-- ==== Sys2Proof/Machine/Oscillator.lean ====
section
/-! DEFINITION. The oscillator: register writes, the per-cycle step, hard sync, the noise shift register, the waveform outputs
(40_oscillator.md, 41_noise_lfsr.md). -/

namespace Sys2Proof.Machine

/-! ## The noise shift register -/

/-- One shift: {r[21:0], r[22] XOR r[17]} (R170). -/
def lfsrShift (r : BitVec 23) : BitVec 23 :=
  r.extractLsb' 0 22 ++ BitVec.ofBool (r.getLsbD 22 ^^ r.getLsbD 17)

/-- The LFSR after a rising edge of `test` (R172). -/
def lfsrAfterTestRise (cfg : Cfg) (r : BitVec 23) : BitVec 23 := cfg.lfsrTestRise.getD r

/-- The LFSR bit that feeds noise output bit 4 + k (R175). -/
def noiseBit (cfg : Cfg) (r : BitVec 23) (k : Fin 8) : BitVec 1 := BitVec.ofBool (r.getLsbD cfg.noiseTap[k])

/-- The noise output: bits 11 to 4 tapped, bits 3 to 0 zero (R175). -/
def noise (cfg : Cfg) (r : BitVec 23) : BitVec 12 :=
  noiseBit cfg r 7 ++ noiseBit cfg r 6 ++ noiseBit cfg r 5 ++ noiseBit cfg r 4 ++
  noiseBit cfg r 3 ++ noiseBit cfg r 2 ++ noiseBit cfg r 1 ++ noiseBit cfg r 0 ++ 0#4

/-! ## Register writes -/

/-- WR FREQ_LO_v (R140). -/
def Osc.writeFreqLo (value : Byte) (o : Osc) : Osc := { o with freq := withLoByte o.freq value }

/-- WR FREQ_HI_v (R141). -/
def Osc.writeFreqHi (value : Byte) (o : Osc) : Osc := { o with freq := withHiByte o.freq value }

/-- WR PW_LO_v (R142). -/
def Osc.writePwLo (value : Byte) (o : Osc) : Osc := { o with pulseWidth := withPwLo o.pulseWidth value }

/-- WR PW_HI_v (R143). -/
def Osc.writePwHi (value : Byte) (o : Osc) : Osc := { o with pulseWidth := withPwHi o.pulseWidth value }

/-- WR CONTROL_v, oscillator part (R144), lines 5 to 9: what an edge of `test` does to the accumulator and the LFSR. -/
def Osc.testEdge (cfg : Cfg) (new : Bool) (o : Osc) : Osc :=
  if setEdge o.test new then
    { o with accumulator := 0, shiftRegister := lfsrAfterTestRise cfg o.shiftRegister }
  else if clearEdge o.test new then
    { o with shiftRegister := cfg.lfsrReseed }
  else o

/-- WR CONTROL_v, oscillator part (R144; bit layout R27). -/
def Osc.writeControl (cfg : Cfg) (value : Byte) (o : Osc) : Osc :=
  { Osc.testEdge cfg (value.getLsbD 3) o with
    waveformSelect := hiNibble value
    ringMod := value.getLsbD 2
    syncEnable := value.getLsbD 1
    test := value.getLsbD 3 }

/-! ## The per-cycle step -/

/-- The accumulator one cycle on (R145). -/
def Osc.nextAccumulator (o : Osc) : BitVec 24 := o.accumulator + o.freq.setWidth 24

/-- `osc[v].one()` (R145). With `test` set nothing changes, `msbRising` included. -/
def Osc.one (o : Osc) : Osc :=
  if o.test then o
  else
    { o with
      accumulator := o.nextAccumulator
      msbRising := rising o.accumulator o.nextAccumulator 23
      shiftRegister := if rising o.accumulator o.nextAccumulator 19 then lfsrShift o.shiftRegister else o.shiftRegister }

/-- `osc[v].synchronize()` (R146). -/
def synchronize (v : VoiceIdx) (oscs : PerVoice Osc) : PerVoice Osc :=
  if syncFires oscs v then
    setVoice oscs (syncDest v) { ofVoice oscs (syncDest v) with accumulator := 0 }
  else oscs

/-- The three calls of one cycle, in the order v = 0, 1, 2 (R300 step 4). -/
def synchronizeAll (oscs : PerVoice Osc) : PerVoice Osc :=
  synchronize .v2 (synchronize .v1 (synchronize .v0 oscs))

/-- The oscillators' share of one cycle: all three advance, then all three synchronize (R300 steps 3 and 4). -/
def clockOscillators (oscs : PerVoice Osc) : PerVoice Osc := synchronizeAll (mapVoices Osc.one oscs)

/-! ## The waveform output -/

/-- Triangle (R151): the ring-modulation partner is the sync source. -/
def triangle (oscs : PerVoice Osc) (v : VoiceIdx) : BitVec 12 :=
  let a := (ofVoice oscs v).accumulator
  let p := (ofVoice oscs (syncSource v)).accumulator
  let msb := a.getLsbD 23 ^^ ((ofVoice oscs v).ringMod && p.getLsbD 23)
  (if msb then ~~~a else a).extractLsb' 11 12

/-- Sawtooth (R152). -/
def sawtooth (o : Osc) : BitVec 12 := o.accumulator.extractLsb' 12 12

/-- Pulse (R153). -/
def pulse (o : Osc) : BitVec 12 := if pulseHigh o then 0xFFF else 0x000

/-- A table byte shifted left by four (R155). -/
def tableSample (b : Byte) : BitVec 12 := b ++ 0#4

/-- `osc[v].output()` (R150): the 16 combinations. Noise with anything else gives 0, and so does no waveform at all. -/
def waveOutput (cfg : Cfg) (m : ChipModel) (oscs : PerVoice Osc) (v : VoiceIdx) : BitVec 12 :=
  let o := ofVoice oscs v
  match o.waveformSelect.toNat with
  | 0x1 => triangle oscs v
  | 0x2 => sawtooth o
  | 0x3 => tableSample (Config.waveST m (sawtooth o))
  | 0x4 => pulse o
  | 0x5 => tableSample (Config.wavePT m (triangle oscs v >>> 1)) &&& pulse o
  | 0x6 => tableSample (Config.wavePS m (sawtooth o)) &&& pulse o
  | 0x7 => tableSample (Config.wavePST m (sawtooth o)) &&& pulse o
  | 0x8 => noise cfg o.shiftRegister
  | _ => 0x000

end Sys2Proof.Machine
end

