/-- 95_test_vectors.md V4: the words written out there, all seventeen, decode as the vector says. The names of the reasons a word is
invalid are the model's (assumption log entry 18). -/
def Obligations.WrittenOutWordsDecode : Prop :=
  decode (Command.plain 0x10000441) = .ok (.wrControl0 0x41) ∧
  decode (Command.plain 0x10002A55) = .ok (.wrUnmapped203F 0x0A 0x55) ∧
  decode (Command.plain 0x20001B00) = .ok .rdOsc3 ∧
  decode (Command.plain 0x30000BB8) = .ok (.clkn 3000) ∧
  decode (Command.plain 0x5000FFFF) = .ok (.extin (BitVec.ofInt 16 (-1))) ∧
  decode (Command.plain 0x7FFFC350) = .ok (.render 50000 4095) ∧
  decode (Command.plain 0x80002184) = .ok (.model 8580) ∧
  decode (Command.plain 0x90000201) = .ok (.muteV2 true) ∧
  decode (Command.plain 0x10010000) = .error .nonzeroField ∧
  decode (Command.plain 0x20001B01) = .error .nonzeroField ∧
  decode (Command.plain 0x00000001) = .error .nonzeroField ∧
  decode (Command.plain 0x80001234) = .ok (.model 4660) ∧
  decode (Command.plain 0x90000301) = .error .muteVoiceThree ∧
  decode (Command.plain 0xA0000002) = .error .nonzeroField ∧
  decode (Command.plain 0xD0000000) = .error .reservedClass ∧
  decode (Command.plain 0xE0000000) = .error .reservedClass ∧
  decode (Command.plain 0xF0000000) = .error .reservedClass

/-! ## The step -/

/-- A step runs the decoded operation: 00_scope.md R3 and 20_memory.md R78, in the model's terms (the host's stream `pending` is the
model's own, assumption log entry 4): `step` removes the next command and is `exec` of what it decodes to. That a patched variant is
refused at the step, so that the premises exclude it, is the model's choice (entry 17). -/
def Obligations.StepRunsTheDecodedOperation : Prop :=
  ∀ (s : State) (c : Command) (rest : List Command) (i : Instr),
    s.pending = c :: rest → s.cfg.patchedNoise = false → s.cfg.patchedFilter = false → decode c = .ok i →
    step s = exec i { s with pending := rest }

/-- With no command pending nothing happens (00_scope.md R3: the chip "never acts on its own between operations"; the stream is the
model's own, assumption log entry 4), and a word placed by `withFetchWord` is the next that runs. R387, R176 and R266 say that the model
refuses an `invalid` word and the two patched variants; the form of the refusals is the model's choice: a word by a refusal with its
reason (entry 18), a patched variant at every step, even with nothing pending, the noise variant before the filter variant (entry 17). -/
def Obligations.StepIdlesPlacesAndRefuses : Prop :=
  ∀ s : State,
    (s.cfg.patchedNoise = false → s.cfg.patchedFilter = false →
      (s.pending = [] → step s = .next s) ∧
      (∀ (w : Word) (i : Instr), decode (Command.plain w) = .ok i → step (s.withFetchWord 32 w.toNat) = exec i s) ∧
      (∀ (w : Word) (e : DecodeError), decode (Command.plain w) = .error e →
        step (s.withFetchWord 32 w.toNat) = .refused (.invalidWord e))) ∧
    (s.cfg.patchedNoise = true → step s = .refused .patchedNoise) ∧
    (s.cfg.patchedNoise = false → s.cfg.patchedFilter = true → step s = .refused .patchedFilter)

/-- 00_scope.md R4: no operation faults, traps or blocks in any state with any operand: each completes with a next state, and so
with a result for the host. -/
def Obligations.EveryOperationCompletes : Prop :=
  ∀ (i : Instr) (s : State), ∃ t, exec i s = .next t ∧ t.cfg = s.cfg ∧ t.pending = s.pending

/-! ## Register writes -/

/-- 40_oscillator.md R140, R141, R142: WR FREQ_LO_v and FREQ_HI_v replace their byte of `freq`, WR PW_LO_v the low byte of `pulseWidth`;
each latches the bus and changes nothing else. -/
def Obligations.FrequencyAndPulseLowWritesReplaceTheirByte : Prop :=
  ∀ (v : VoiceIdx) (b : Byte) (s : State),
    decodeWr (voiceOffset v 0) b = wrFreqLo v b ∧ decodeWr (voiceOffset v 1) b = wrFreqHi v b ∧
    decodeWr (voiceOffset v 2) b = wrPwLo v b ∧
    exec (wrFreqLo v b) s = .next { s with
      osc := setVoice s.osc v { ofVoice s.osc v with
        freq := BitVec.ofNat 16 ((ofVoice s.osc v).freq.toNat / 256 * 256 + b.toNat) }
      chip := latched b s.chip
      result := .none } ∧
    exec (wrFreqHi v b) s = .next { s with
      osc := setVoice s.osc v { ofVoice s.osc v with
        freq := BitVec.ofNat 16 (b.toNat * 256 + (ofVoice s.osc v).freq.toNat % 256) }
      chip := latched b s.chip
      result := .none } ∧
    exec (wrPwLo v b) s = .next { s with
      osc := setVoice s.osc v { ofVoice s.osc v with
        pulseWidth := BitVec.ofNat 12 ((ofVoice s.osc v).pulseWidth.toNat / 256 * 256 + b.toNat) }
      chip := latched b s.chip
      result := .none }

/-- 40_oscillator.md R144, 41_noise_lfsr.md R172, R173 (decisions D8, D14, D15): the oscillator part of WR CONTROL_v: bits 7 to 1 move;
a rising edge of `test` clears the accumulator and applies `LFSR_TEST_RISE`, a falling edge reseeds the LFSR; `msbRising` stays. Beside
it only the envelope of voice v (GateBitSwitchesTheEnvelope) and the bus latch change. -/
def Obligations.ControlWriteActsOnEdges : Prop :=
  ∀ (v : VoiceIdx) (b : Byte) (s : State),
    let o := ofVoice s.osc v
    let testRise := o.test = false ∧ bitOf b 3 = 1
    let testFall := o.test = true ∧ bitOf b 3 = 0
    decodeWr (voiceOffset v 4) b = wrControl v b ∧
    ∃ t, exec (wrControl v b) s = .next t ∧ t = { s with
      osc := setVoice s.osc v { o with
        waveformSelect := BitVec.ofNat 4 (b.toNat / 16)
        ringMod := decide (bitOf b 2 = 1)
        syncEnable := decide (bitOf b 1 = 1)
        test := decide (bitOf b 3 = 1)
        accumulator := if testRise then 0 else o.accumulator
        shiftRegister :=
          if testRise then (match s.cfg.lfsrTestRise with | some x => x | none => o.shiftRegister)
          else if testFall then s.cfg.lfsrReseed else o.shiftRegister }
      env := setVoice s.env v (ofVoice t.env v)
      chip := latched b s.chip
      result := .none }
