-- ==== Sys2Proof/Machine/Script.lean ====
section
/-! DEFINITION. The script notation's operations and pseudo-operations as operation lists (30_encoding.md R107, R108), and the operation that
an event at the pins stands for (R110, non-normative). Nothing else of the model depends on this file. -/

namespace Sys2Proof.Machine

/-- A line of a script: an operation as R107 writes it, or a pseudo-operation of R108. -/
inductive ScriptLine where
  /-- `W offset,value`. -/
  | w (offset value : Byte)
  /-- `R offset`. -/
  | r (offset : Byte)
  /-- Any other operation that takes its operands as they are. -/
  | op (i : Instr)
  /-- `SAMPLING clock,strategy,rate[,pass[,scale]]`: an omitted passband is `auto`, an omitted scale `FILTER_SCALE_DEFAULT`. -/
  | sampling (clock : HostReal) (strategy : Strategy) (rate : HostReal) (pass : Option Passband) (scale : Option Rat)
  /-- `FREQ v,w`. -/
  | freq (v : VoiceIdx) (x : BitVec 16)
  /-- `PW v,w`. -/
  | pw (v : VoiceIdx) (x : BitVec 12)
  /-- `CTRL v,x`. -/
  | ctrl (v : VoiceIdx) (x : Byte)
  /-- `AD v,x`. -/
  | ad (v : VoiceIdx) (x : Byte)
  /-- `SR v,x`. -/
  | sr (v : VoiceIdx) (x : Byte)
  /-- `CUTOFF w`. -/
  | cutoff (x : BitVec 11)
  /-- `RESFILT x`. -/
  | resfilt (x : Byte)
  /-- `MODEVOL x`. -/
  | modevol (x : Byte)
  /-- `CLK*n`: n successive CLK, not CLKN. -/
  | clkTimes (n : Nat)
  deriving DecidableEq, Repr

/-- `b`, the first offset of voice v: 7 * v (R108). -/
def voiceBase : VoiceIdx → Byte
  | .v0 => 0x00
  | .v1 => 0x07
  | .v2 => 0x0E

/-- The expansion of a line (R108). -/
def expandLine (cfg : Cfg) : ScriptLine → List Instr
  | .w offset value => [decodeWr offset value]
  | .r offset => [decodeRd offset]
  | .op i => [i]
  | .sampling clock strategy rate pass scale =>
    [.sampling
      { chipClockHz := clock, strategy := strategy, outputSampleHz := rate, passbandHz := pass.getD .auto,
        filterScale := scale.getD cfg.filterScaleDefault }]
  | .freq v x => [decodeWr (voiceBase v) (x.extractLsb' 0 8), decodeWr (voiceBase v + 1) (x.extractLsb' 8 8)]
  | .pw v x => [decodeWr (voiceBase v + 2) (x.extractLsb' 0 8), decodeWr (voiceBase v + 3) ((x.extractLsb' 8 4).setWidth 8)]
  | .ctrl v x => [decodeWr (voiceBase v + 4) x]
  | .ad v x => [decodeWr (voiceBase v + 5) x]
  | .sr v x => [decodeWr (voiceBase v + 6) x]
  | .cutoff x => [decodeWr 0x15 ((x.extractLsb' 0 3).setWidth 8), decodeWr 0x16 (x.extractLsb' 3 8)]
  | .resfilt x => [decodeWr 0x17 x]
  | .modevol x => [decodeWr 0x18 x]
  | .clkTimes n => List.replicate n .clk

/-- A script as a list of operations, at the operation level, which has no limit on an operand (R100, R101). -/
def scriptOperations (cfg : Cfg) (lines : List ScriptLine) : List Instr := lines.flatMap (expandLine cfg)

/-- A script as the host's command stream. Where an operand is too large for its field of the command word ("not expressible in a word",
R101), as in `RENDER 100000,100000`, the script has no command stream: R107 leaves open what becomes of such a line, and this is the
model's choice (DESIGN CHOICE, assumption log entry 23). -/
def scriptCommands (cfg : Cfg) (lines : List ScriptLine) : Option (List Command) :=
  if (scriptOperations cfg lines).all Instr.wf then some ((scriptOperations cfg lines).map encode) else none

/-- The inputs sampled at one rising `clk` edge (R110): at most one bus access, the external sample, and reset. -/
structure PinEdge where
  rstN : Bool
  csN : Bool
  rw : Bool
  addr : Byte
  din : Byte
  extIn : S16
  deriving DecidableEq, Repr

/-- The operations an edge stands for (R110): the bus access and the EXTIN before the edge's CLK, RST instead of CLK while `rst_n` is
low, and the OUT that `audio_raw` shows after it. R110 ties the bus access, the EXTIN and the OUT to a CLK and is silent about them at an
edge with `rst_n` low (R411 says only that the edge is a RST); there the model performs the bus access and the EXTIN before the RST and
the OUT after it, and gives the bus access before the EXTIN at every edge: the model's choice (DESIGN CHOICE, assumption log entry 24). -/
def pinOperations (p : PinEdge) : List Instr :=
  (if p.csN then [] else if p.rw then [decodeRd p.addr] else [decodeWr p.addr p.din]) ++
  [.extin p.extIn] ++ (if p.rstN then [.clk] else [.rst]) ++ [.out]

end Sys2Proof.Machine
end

■ ■ ■ ■ ■ ■ ■

◆ **Task to complete**: Look through the data and gather every line with the string "pending" in it.

◆ **Completed exercise**:
/-- A step runs the decoded operation: 00_scope.md R3 and 20_memory.md R78, in the model's terms (the host's stream `pending` is the
    s.pending = c :: rest → s.cfg.patchedNoise = false → s.cfg.patchedFilter = false → decode c = .ok i →
    step s = exec i { s with pending := rest }
/-- With no command pending nothing happens (00_scope.md R3: the chip "never acts on its own between operations"; the stream is the
reason (entry 18), a patched variant at every step, even with nothing pending, the noise variant before the filter variant (entry 17). -/
      (s.pending = [] → step s = .next s) ∧
  ∀ (i : Instr) (s : State), ∃ t, exec i s = .next t ∧ t.cfg = s.cfg ∧ t.pending = s.pending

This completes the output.